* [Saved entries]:

# # # # # # #

/-- The service of A8 ends when no output is left on it, and a rescue when its APLL has relocked before it
served; A8 then replans to its cover (R210). -/
def spareCheck (s : State) : State :=
  let v := s.rd (Reg.APLL_SPARE_STATUS_SERVING 8)
  if v < 8 then
    if (groupOuts v).any (fun o => decide ((s.outp o).moved = 1)) then s
    else
      let s := (s.wr (Reg.APLL_SPARE_STATUS_SERVING 8) 15).level 26 v false
      if s.spareReady ∧ s.rd (Reg.APLL_COVER_APLL 8) = (s.apll 8).cover then s else coverNow s
  else match s.rescuing with
    | some j => if s.apllGood j then coverNow s else s
    | none => s

/-- A8 has settled: outputs of the APLL it runs that a loss put on BYPASS move to it (R210). -/
def spareSettled (s : State) : State :=
  match (s.apll 8).mirror with
  | some j =>
    if s.bit (Reg.APLL_STATUS_LOCK j) then spareCheck s
    else
      let l := (groupOuts j).filter (fun o => decide ((s.outp o).moved = 2))
      if l.isEmpty then s
      else spareServe j (l.foldl (fun s o => s.putOutp o { s.outp o with moved := 1 }) s)
  | none => s

/-! ### APPLY (R199 to R203) -/

/-- The shadows of APLL `k`; A8's show the plan it runs (R199, R209). -/
def State.shadow (s : State) (k : Nat) : Plan :=
  if k = 8 then (s.apll 8).plan
  else { fpd := s.rd (Reg.APLL_FPD_HZ k), nint := s.rd (Reg.APLL_NINT k)
         nfrac := s.pair (Reg.APLL_NFRAC_HI_NFRAC k) (Reg.APLL_NFRAC_LO_NFRAC k)
         divs := (groupOuts k).map (fun o => s.pair (Reg.OUT_DIV_HI_DIV o) (Reg.OUT_DIV_LO_DIV o)) }

/-- The higher of the output's frequencies before and after the change to plan `p`. -/
def State.topFreq (s : State) (p : Plan) (o : Nat) : Nat × Nat :=
  let new := (p.f, p.divs.getD (o % 4) 0 * 2 ^ 40)
  let old := ((s.apll (o / 4)).plan.f, s.outDiv o * 2 ^ 40)
  if old.1 = 0 ∨ old.2 = 0 then new else qmax old new

/-- Does check `code` of R200 fail for output `o` under plan `p`? -/
def State.outCheck (s : State) (p : Plan) (code o : Nat) : Bool :=
  let d := p.divs.getD (o % 4) 0
  let byp := decide (s.rd (Reg.OUT_CFG_RELOCK o) = 2)
  let top := s.topFreq p o
  match code with
  | 3 => decide (d < 4)
  | 4 => decide (s.outFormat o < 4) && qlt (formatLimit (s.outFormat o), 1) (p.f, d * 2 ^ 40)
  | 5 => byp && qlt (100 * top.1, top.2) (98 * (s.bypFreq o).1, (s.bypFreq o).2)
  | _ =>
    let fmax := s.rd (Reg.OUT_FMAX_HZ o)
    let lim := if fmax = 0 then (102 * top.1, 100 * top.2) else (fmax, 1)
    qlt lim (10005 * top.1, 10000 * top.2) || (byp && qlt lim (s.bypFreq o))

/-- PLAN_CHECK (R200): the first failing check with its output within the group, (0, 0) where all pass. -/
def State.planCheck (s : State) (k : Nat) (p : Plan) : Nat × Nat :=
  if p.f < 10 ^ 10 * 2 ^ 40 ∨ 12800000000 * 2 ^ 40 < p.f then (1, 0)
  else if p.fpd < 10000000 ∨ 200000000 < p.fpd ∨ p.nint < 50 ∨ 1280 < p.nint then (2, 0)
  else
    let outs := if k = 8 then [] else (groupOuts k).filter (fun o =>
      s.bit (Reg.OUT_CFG_EN o) && decide (s.rd (Reg.OUT_CFG_SRC o) = 0) && !s.bit (Reg.OUT_CFG_MODE o))
    match [3, 4, 5, 6].findSome? (fun c => (outs.find? (s.outCheck p c)).map (fun o => (c, o % 4))) with
    | some r => r
    | none => if k = 8 then (8, 0) else (0, 0)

# # # # # # #

* [Prompt]: Each line in which the string "bypFreq" is found must be copied from the data.

* [Task result]:
  | 5 => byp && qlt (100 * top.1, top.2) (98 * (s.bypFreq o).1, (s.bypFreq o).2)
    qlt lim (10005 * top.1, 10000 * top.2) || (byp && qlt lim (s.bypFreq o))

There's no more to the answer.